General technique to find largest number that can't be written as a sum of multiples of a given list of numbers

Question

I am given a set of numbers $(n_1, n_2, ...)$ with $n_1 < n_2 < ...$ and I want to know what the largest number is that can't be written as $a_1*n_1 + a_2*n_2 + ...$ The set of numbers is always finite and all $n_i$ and $a_i$ are positive integers. Is there a general technique to do this, or do you just have to try until you get $n_1$ consecutive numbers?

Answer 1

We want to assume, as the Comments note, that the GCD of values $n_i$ is 1, as otherwise there is no upper bound on numbers that cannot be represented.

Solving this, the Frobenius coin problem, has previously been discussed here.

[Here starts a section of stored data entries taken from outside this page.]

-- ==== Sys2Proof/Safety.lean ====
section
/-! DEFINITION. The terms in which claims are made: the effect of a slot on its open bundle, what counts as a safe run,
and the invariant that steps keep. -/

namespace Sys2Proof.Machine

open Sys2Proof

/-! ## The effect of a slot -/

/-- An exposed write of a whole G register, latency class `lat` (05 R131). -/
def gWrite (lat : Nat) (d : Reg) (v : Word) : Pend := ⟨.g d, BitVec.allOnes 64, .word v, lat, 0, 0⟩
/-- An exposed write of a whole K register. -/
def kWrite (lat : Nat) (d : KReg) (v : Word) : Pend := ⟨.k d, BitVec.allOnes 64, .word v, lat, 0, 0⟩
/-- An exposed write of the lanes of a V register that a mask enables. -/
def vWrite (lat : Nat) (d : Reg) (mask : Word) (f : Nat → Lane) : Pend := ⟨.v d, mask, .vec (VReg.ofFn f), lat, 0, 0⟩
/-- An exposed write of FMT. -/
def fmtWrite (lat : Nat) (v : Word) : Pend := ⟨.fmt, BitVec.allOnes 64, .word v, lat, 0, 0⟩

/-- The state in which the running slot has entered writes in its bundle as its own, and nothing else is changed. -/
def State.withWrites (s : State) (ws : List Pend) : State :=
  { s with cur := s.cur.map fun c => { c with writes := c.writes ++ ws.map fun w => { w with slot := c.slot } } }

/-- The same, with arithmetic events of the running slot: lane and class (08 R213). -/
def State.withEffect (s : State) (ws : List Pend) (evs : List (Nat × Nat)) : State :=
  { s with cur := s.cur.map fun c =>
      { c with writes := c.writes ++ ws.map fun w => { w with slot := c.slot }
               events := c.events ++ evs.map fun e => (c.slot, e.1, e.2) } }

/-- The running slot writes Vd element by element, and does nothing else: each enabled element `j` below `n`, `w` bits wide,
takes the value of `f j`, the elements from `n` on are zero, and the events are those of the enabled elements, each at its
lane (13 R327, R328; 08 R213). -/
def ElemResult (s u : State) (lat : Nat) (d : Reg) (w n : Nat) (f : Nat → Nat × List Nat) : Prop :=
  ∃ (v : VReg) (evs : List (Nat × Nat)),
    u = s.withEffect [⟨.v d, s.mask, .vec v, lat, 0, 0⟩] evs ∧
    (∀ j, j < n → s.mask.getLsbD (j * w / 32) = true → vElem v w j = (f j).1 % 2 ^ w) ∧
    (∀ j, n ≤ j → j < 2048 / w → vElem v w j = 0) ∧
    ∀ x, x ∈ evs ↔ ∃ j e, j < n ∧ s.mask.getLsbD (j * w / 32) = true ∧ e ∈ (f j).2 ∧ x = (j * w / 32, e)

/-- Element `j` of a V register as a value of a type. -/
def State.fpElem (s : State) (t : Ty) (r : Reg) (j : Nat) : FpVal := decodeTy t (vElem (s.getV r) (tyBits t) j)

/-- Element `j` of a V register as an integer of a type. -/
def State.intElem (s : State) (t : Ty) (r : Reg) (j : Nat) : Int := intOf t (vElem (s.getV r) (tyBits t) j)

/-- All ones where a condition holds, else zero: what a compare writes (12 R304). -/
def allOnesIf (c : Prop) [Decidable c] : Word := if c then 0xFFFFFFFFFFFFFFFF else 0

/-! ## Bytes and registers -/

/-- Memory and the scratchpads read byte for byte as they did. -/
def SameBytes (s u : State) : Prop :=
  (∀ a, cellGet u.mem.bytes a = cellGet s.mem.bytes a) ∧ ∀ a, cellGet u.mem.sram a = cellGet s.mem.sram a

/-- Where the bytes of a place of this chip stand: in memory or in the scratchpads, from which key on. -/
def Loc.key : Loc → Bool × Nat
  | .phys pa _ _ => (true, pa)
  | .sram c o => (false, sramKey c o)
  | .peer _ _ va => (true, 2 ^ 60 + va)

/-- The `n` bytes at a place of this chip. -/
def State.bytesAt (s : State) (loc : Loc) (n : Nat) : List Byte :=
  match loc with
  | .phys pa _ _ => cellsRead s.mem.bytes pa n
  | .sram c o => cellsRead s.mem.sram (sramKey c o) n
  | .peer _ _ _ => []

/-- Memory and the scratchpads read as they did but for the `n` bytes at each of some places. -/
def SameBytesBut (places : List Loc) (n : Nat) (s u : State) : Prop :=
  (∀ a, (∀ l ∈ places, ¬(l.key.1 = true ∧ l.key.2 ≤ a ∧ a < l.key.2 + n)) →
    cellGet u.mem.bytes a = cellGet s.mem.bytes a) ∧
  ∀ a, (∀ l ∈ places, ¬(l.key.1 = false ∧ l.key.2 ≤ a ∧ a < l.key.2 + n)) →
    cellGet u.mem.sram a = cellGet s.mem.sram a

/-- Every task keeps its registers, FEL and trap state. -/
def SameRegs (s u : State) : Prop :=
  u.tasks.map (fun t => (t.tid, t.r, t.trap)) = s.tasks.map fun t => (t.tid, t.r, t.trap)

/-- A read or update of a task finds the plain bytes of a place of this chip: no store of its own is still to be
performed, it has no version line and no queued store, the beat is not poisoned, and the line is readable under its key
(06 R169; 07 R180; 01 R21, R28). -/
def State.Plain (s : State) (t : Task) (n : Nat) (loc : Loc) : Prop :=
  s.ownStores t.tid = [] ∧ (∀ v ∈ s.mem.versions, v.tid ≠ t.tid) ∧ t.commitQ = [] ∧
  match loc with
  | .sram _ _ => True
  | .phys pa _ _ => pa % 64 + n ≤ 64 ∧ s.poisonedLine pa n = none ∧ s.lineReadable (ctxSlot t.ctx) (pa / 64) = true
  | .peer _ _ _ => False

/-- A core holds no copy of the line of a place (05 R142). -/
def State.Uncached (s : State) (core : Nat) (loc : Loc) : Prop :=
  ∀ pa place evf, loc = .phys pa place evf → ∀ ctx, s.l1Line ctx core (pa / 64) = none

/-- A place of this chip. -/
def Loc.isHere (loc : Loc) : Bool :=
  match loc with
  | .peer _ _ _ => false
  | _ => true

/-- The open bundle stands as it did, but for the accesses that it will trace (05 R158). -/
def SameCur (s u : State) : Prop := ∃ tr, u.cur = s.cur.map fun c => { c with traced := c.traced ++ tr }

/-- The running slot has entered interlocked results in its bundle, and has changed nothing else of it but what it will
trace (05 R132). -/
def Entered (s u : State) (es : List Infl) : Prop :=
  ∃ tr, u.cur = s.cur.map fun c =>
    { c with inter := c.inter ++ es.map (fun e => { e with slot := c.slot }), traced := c.traced ++ tr }

/-- The running slot has entered interlocked results, whose values are known and will arrive (05 R132). -/
def Interlocked (s u : State) (rs : List (RegId × Word × RegVal)) : Prop :=
  ∃ es : List Infl, Entered s u es ∧
    es.map (fun e => (e.reg, e.mask, e.val)) = rs ∧
    ∀ e ∈ es, e.visible = false ∧ e.remote = false ∧ e.poison = none ∧ ∃ n, (n, .loadDataArrive, .num e.id) ∈ u.due

/-- Stores of a task still to be performed: what each writes where, and their release (07 R179). -/
def IssuedEach (s u : State) (tid : Word) (opss : List (List MemOp)) (rel : Option Scope) : Prop :=
  ∃ xs : List PendStore, u.mem.stores = s.mem.stores ++ xs ∧ xs.map (·.ops) = opss ∧
    ∀ x ∈ xs, x.tid = tid ∧ x.release = rel ∧ x.slipTo = none ∧ ∃ n, (n, .storePerformed, .num x.id) ∈ u.due

/-- One store of a task still to be performed. -/
def Issued (s u : State) (tid : Word) (ops : List MemOp) (rel : Option Scope) : Prop := IssuedEach s u tid [ops] rel

/-- Nothing is still on its way that an atomic of a task at these pieces must follow: the remote writes and the stamp of a
release fence before it, and the stamp of its own release, where another die performs it (07 R187, R189, R190). -/
def State.Ordered (s : State) (t : Task) (core : Nat) (rel : Option Scope) (ps : List Piece) : Prop :=
  (∀ m, t.relMark = some m → m.fabric = true → ∀ r ∈ s.fabric.remotes, r.use.tid? = some t.tid → r.writes = true →
    m.before ≤ r.id) ∧
  ∀ p ∈ ps, ∀ d, p.homeDie s = some d → d ≠ coreDie core →
    (∀ m, t.relMark = some m → s.clocks.heardAll d m.stamp = true) ∧
    ∀ sc, rel = some sc → scopeWide sc = true → s.clocks.heardAll d (s.stampOf t core) = true

/-- What a store does at a place of this chip. -/
def Loc.storeOp (loc : Loc) (bs : List Byte) : Option MemOp :=
  match loc with
  | .phys pa _ _ => some (if pa < 2 ^ 51 then .phys pa bs else .host pa bs)
  | .sram c o => some (.sram c o bs)
  | .peer _ _ _ => none

/-- A hub has sent a packet: to this chip itself as an event that is due, to another through a candidate port that is up;
without one it is lost (02 R44, R45). -/
def State.Sends (s u : State) (hub : Nat) (r : Packet) : Prop :=
  (r.dst = s.ownChip hub → ∃ j, packetEvent r.op.toNat = some j ∧ (s.cycle, j, packetArg hub r) ∈ u.due) ∧
  (r.dst ≠ s.ownChip hub → (s.route hub r.dst).getLsbD 0 = true →
    (∃ k ∈ candidates (s.route hub r.dst), (s.link k).phase = .up) → ∃ k ∈ candidates (s.route hub r.dst),
      ∃ q : Packet, (q ∈ (u.link k).replay ∨ q ∈ (u.link k).txWait) ∧ { q with pseq := r.pseq, via := r.via } = r)

/-! ## Safe runs -/

/-- The machine goes on: no step of a run stops with a fault or a refusal. -/
def SafeFrom (s : State) : Prop := ∀ n, ∃ t, Host.Core.run Sys2Proof.core n s = .next t

/-- What every state of a run keeps: memory, scratchpads and the mailbox's two buffers stand in their canonical form. -/
def State.Inv (s : State) : Prop := s.mem.wf = true ∧ cellsWf s.host.mbIn = true ∧ cellsWf s.host.mbOut = true

end Sys2Proof.Machine
end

Edit: Technically this Question differs from the Coin Problem by requiring the count $a_i$ of each denomination $n_i$ to be "positive", where these coefficients are allowed to be zero in the Coin Problem. Whether or not this was a miswording of the Question, the only effect is to add $n_1 + n_2 + \ldots$ to each possible sum, so the set of representable values is simply shifted upward by this amount.

For general cardinality of $\{n_i\}$, stipulated to be finite, the problem is NP-hard as noted in an on-line paper by D. Beihoffer et al that discusses speed of algorithms. However for fixed number of integers $n_i > 0$ there are algorithms of polynomial complexity in size of input (logarithms of $n_i$'s).